* **Task**
In the records below, find every line that contains "Whether" and list it.
** Listed records follows **
-- ==== Sys2Proof/Machine/Links.lean ====
section
/-!
DEFINITION. Retries and failures of the die-to-die bridges and of the Causeway (11 R326, R338, R339; 12 R342, R352; 13 R364;
18 R442).
-/

namespace Sys2Proof.Machine

/-- Whether a beat or a metadata pair from another quarter is to be presented to a tile in its next tc (07 R210, R231; 11 R330; 13
R364). -/
def State.bridgeBeat (s : State) (t : Nat) : Bool :=
  (s.tileAt t).beats.any (fun b =>
    b.due == s.job.scyc t + 1 && match s.pt.toward t b.dir with | .tile _ hop => hop == 4 | _ => false)
    || (s.tileAt t).pairs.any fun q => q.due == s.job.scyc t + 1 && q.hop == 4

/-- Whether some link of a tile crosses a bridge that is open to the partition. -/
def Part.onBridge (p : Part) (t : Nat) : Bool :=
  [Dir.n, Dir.e, Dir.s, Dir.w].any fun d => match p.toward t d with | .tile _ hop => hop == 4 | _ => false

/-- A frame hold raised by a node at the end of the present tc until a flit comes `delay` tc late (11 R326, R329). -/
def State.retryHold (n delay : Nat) (s : State) : State :=
  (s.raiseHold n (some 32)).onJob fun j =>
    { j with frames := j.frames ++ [{ node := n, test := j.tb + 32 + (j.node n).owed, cond := .retry (j.tb + delay) }] }

/-- Whether a node begins its next tc after this one. -/
def Job.begins (j : Job) (n : Nat) : Bool := !(j.node n).paused && (j.node n).stop.isNone

/-- BRIDGE_FLIT_RETRY (13 R364): the flit of a timed beat or pair that the tile in focus is to be presented comes `delay` tc late. A
retried dynamic packet only arrives later. -/
def execBridgeFlitRetry (delay : Nat) (s : State) : Out :=
  let t := s.focus.tile
  .next (
    if s.pt.cur.isSome && decide (0 < delay) && decide (delay ≤ 1024) && s.job.begins t && s.bridgeBeat t then s.retryHold t delay
    else s)

/-- BRIDGE_FLIT_TIMEOUT (13 R364; 12 R352): a flit to the tile in focus has not been delivered within 1,024 tc. -/
def execBridgeFlitTimeout (s : State) : Out :=
  let t := s.focus.tile
  .next (if s.pt.cur.isSome && decide (t < s.pt.tileCount) && s.pt.onBridge t then s.gangStop (.tile t) 0x19#8 0x01#8 0#8 0#64 else s)

/-- The number of a Causeway edge (12 R352). -/
def edgeOf (west : Bool) : Nat := if west then 0 else 1

/-- CAUSEWAY_RETRY (11 R339): a flit comes late at a Causeway end in use, which raises a hold until it arrives. -/
def execCausewayRetry (west : Bool) (link : BitVec 3) (delay : Nat) (s : State) : Out :=
  let e := (edgeOf west, link.toNat)
  let n := causewayNode e.1 e.2
  .next (
    if s.pt.cur.isSome && decide (0 < delay) && decide (delay ≤ 4096) && s.job.begins n && s.pt.causeways.contains e then
      s.retryHold n delay
    else s)

/-- CAUSEWAY_RETRY_TIMEOUT (11 R339): a link failure at a Causeway end in use. -/
def execCausewayRetryTimeout (west : Bool) (link : BitVec 3) (s : State) : Out :=
  let e := (edgeOf west, link.toNat)
  .next (
    if s.pt.cur.isSome && s.pt.causeways.contains e then s.gangStop (.causeway (e.1 * 8 + e.2)) 0x19#8 0x02#8 0#8 0#64 else s)

/-- The origin of a link failure that concerns the chain as a whole: the lowest Causeway end in use (log 42). -/
def Part.chainOrigin (p : Part) : Origin :=
  match p.causeways with
  | e :: _ => .causeway (e.1 * 8 + e.2)
  | [] => .steward

/-- CAUSEWAY_LOCK_LOSS (18 R442): a package other than position 0 loses the reference it receives during a launch. -/
def execCausewayLockLoss (s : State) : Out :=
  .next (
    if s.pt.cur.isSome && s.pt.chained && s.pt.position != 0 then s.gangStop s.pt.chainOrigin 0x19#8 0x06#8 0#8 0#64 else s)

/-- The resident job that takes part in the chain while none is current: a SHADOW one that is being read back, or a READY one
whose step 4 is done. -/
def Part.chainWaits (p : Part) : Option (Nat × Resident) :=
  let back := (p.switch.bind Switch.toId).bind fun h => (SMap.get p.res h).map fun r => (h, r)
  match back.filter fun x => x.2.state == .shadow with
  | some x => some x
  | none => (p.nextReady.bind fun k => (SMap.get p.res k).map fun r => (k, r)).filter fun x => x.2.stepFour

/-- CHAIN_MEMBER_LEFT (11 R338): another member of the chain has left it: the current launch is gang-stopped, and one that
waits for its epoch, or is being read back from its bank, ends with the same cause. -/
def execChainMemberLeft (s : State) : Out :=
  .next (
    if !s.pt.chained then s
    else if s.pt.cur.isSome then s.gangStop s.pt.chainOrigin 0x19#8 0x05#8 0#8 0#64
    else
      match s.pt.chainWaits with
      | some (k, r) =>
        let t := s.onPt fun p => if r.state = .shadow then { p with switch := none } else p
        t.endWaiting { status := stFault, cause := 0x19, detail := 0x05, tile := noTile, tb := r.saved.tb } k r
      | none => s)

end Sys2Proof.Machine
end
** End of Listed records **
* **Exercise answer**
/-- Whether a beat or a metadata pair from another quarter is to be presented to a tile in its next tc (07 R210, R231; 11 R330; 13
/-- Whether some link of a tile crosses a bridge that is open to the partition. -/
/-- Whether a node begins its next tc after this one. -/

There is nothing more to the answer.